The Royal Canadian Mounted Police (RCMP) arrested Alexander Connor Moucka (Alexander Connor Moucka), a hacker suspected of carrying out large-scale attacks on Snowflake cloud systems. The crime, carried out under the aliases Judische and Waifu, led to the biggest data breaches of the year, including Ticketmaster and AT&T.
According to Mandiant, the hacker organized a series of attacks on Snowflake accounts through the use of infostealer malware, which allowed him to steal passwords and gain access to more than a hundred accounts. Companies like Santander Bank, Advance Auto Parts, and even Ticketmaster were affected, with more than half a billion records made available by the leak. Snowflake was not directly attacked, but many customer accounts were only protected by one-factor authentication, making it much easier for hackers to gain access.
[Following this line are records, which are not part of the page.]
theorem witness_GrottoOwnershipAndApertures :
    (∃ (a : Agent) (k : CDie) (s : Machine.State), dieActive s k.val = true ∧ agentMay a Writers.uszonCore = true) ∧
    (∃ (k : CDie) (gr : Fin 96) (mask : Nat) (v : Nat) (s : Machine.State), Canonical s ∧ s.grottos.rising ∧ (grotto s k.val).bytes.rising ∧ List.find? (fun (w : Nat × Nat × Nat) => w.fst == gr.val / 8) (grotto s k.val).ownerPending = some (gr.val / 8, mask, v)) ∧
    (∃ (who : ApertureAgent) (k : CDie) (off : BitVec 32) (s : Machine.State) (n : Nat) (e : WordEcc), apertureOk s who (k.val) off.toNat n ∧ s.grottos.rising ∧ (grtRead (grtEcc s (k.val) off.toNat n e) (k.val) off.toNat n).fst = 0) ∧
    (∃ (who : ApertureAgent) (k : CDie) (off : BitVec 32) (s : Machine.State) (n : Nat) (e : WordEcc), apertureOk s who (k.val) off.toNat n ∧ (grtRead (grtEcc s (k.val) off.toNat n e) (k.val) off.toNat n).fst ≠ 0) ∧
    (∃ (who : ApertureAgent) (k : CDie) (off : BitVec 32) (s : Machine.State) (bs : List Byte), apertureOk s who (k.val) off.toNat bs.length ∧ s.grottos.rising ∧ (grotto s k.val).bytes.rising) ∧
    (∃ (who : ApertureAgent) (k : CDie) (off : BitVec 32) (s : Machine.State) (aop : BitVec 4) (ty : BitVec 4), apertureOk s who (k.val) off.toNat (atomWidth ty.toNat / 8) ∧ atomLegal aop.toNat ty.toNat = true ∧ off.toNat % (atomWidth ty.toNat / 8) = 0) ∧
    (∃ (t : TileId) (k : CDie) (off : BitVec 32) (bs : List Byte) (s : Machine.State), s.grottos.rising ∧ (grotto s k.val).bytes.rising ∧ bs ≠ [] ∧ off.toNat + bs.length ≤ grtEnd ∧ dieActive s k.val = true ∧ grtOwned s (k.val) (tile s t.val).ctx off.toNat bs.length = false) ∧
    (∃ (t : TileId) (k : CDie) (off : BitVec 32) (n : Nat) (s : Machine.State), n ≠ 0 ∧ off.toNat + n ≤ grtEnd ∧ dieActive s k.val = true ∧ grtOwned s (k.val) (tile s t.val).ctx off.toNat n = false) ∧
    (∃ (off : BitVec 32) (bs : List Byte), bs ≠ [] ∧ grtEnd < off.toNat + bs.length) :=
  ⟨⟨.core 127, 5, up, by decide +kernel⟩,
   ⟨5, 95, 2 ^ 7, 2 ^ 64 - 1, setGrotto up 5 { Grotto.reset with bytes := [(grtEnd - 1, 1)], ownerPending := [(11, 2 ^ 7, 2 ^ 64 - 1)] }, canonical_of (by decide +kernel), rising_of (by decide +kernel), rising_of (by decide +kernel), by decide +kernel⟩,
   ⟨.tile 767 15, 5, 0xFFFFF, whole, 1, .good, ⟨by decide +kernel, by decide +kernel, by decide +kernel⟩, rising_of (by decide +kernel), by decide +kernel⟩,
   ⟨.tile 767 15, 5, 0xFFFFF, whole, 1, .bad 0, ⟨by decide +kernel, by decide +kernel, by decide +kernel⟩, by decide +kernel⟩,
   ⟨.engine 5 31, 5, 0xFFFFE, whole, [1, 2], ⟨by decide +kernel, by decide +kernel, by decide +kernel⟩, rising_of (by decide +kernel), rising_of (by decide +kernel)⟩,
   ⟨.host, 5, BitVec.ofNat 32 (grtEnd - 8), whole, 8, 5, ⟨by decide +kernel, by decide +kernel, by decide +kernel⟩, by decide +kernel⟩,
   ⟨767, 5, 0x100000, [1], whole, rising_of (by decide +kernel), rising_of (by decide +kernel), by decide +kernel⟩,
   ⟨767, 5, 0x100000, 1, whole, by decide +kernel⟩,
   ⟨BitVec.ofNat 32 (grtEnd - 1), [1, 2], by decide +kernel⟩⟩

theorem witness_DescriptorQueuesRunInOrder :
    (∃ (a : Agent) (k : CDie) (n : Fin 32) (v : W64) (s : Machine.State), let new : Nat := (Reg.grtQcfg.spec.write (rget s Reg.grtQcfg (k.val) 0 n.val) (BitVec.toNat v)); Canonical s ∧ dieActive s k.val = true ∧ agentMay a Writers.any = true ∧ bit (rget s Reg.grtQcfg (k.val) 0 n.val) 63 = false ∧ bit (BitVec.toNat v) 63 = true ∧ grtEnableCode s (k.val) new = 0) ∧
    (∃ (a : Agent) (k : CDie) (n : Fin 32) (v : W64) (s : Machine.State), let new : Nat := (Reg.grtQcfg.spec.write (rget s Reg.grtQcfg (k.val) 0 n.val) (BitVec.toNat v)); Canonical s ∧ dieActive s k.val = true ∧ agentMay a Writers.any = true ∧ bit (rget s Reg.grtQcfg (k.val) 0 n.val) 63 = false ∧ bit (BitVec.toNat v) 63 = true ∧ grtEnableCode s (k.val) new ≠ 0) ∧
    (∃ (q : QueueRef) (c : QCfg) (s : Machine.State), qcfg s (queueOf q).fst (queueOf q).snd = some c ∧ queueUp s (queueOf q).fst (queueOf q).snd = true ∧ c.enabled = true ∧ c.recv = false) ∧
    (∃ (q : QueueRef) (t : Taken) (s : Machine.State), headOf s (queueOf q).fst (queueOf q).snd = some t ∧ queueUp s (queueOf q).fst (queueOf q).snd = true ∧ waitCode s (queueOf q).fst t = 0 ∧ waits t = true ∧ canStart s (queueOf q).fst (queueOf q).snd t = true ∧ hasRoom s (queueOf q).fst (queueOf q).snd t.engine = true) ∧
    (∃ (q : QueueRef) (t : Taken) (s : Machine.State), headOf s (queueOf q).fst (queueOf q).snd = some t ∧ queueUp s (queueOf q).fst (queueOf q).snd = true ∧ waitCode s (queueOf q).fst t = 0 ∧ waits t = true ∧ grtWord s (queueOf q).fst (bits (wd t.words 2) 31 0) < wd t.words 3) ∧
    (∃ (q : QueueRef) (t : Taken) (s : Machine.State), headOf s (queueOf q).fst (queueOf q).snd = some t ∧ queueUp s (queueOf q).fst (queueOf q).snd = true ∧ waitCode s (queueOf q).fst t ≠ 0) ∧
    (∃ (q : QueueRef) (t : Taken) (rest : List Taken) (code : Nat) (info : Nat) (s : Machine.State), queueUp s (queueOf q).fst (queueOf q).snd = true ∧ (queue s (queueOf q).fst (queueOf q).snd).taken = t :: rest ∧ t.result = some (code, info) ∧ (t.spoiled = false ∨ t.engine = 7) ∧ t.signal = false ∧ grtOwned s (queueOf q).fst t.ctx (t.off + 8) 8 = true ∧ Map.wf 0 (grotto s (queueOf q).fst).bytes = true ∧ code < 2 ^ 16) :=
  ⟨⟨.host, 5, 31, BitVec.ofNat 64 (2 ^ 63 + 7 * 2 ^ 59 + 8 * 2 ^ 49 + 0x10000 * 2 ^ 4), whole, canonical_of (by decide +kernel), by decide +kernel⟩,
   ⟨.host, 5, 31, BitVec.ofNat 64 (2 ^ 63 + 8 * 2 ^ 59), whole, canonical_of (by decide +kernel), by decide +kernel⟩,
   ⟨.fab 3 63, fabCfg, fabUp, some_getD _ (by decide +kernel), by decide +kernel⟩,
   ⟨.grt 5 31, taken1 0 false none, withQ 31 ⟨[taken1 0 false none], []⟩, by decide +kernel⟩,
   ⟨.grt 5 31, taken1 1 false none, withQ 31 ⟨[taken1 1 false none], []⟩, by decide +kernel⟩,
   ⟨.grt 5 31, unowned1, withQ 31 ⟨[unowned1], []⟩, by decide +kernel⟩,
   ⟨.fab 3 63, taken1 0 true (some (0xFFFF, 7)), [], 0xFFFF, 7, withQ 95 ⟨[taken1 0 true (some (0xFFFF, 7))], []⟩, by decide +kernel⟩⟩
The Mandiant report points to UNC5537 as the group responsible for these attacks. According to researchers, this is a financially motivated cybercriminal group whose members operate from North America and Turkey. A total of 165 companies were compromised, and the attacks themselves cost Santander millions of dollars.
In recent months, international law enforcement agencies have intensified their efforts in the fight against hacking, and these arrests are another example of this. At the same time, the incident highlights the need to strengthen security for corporate customers, including the implementation of multi-factor authentication.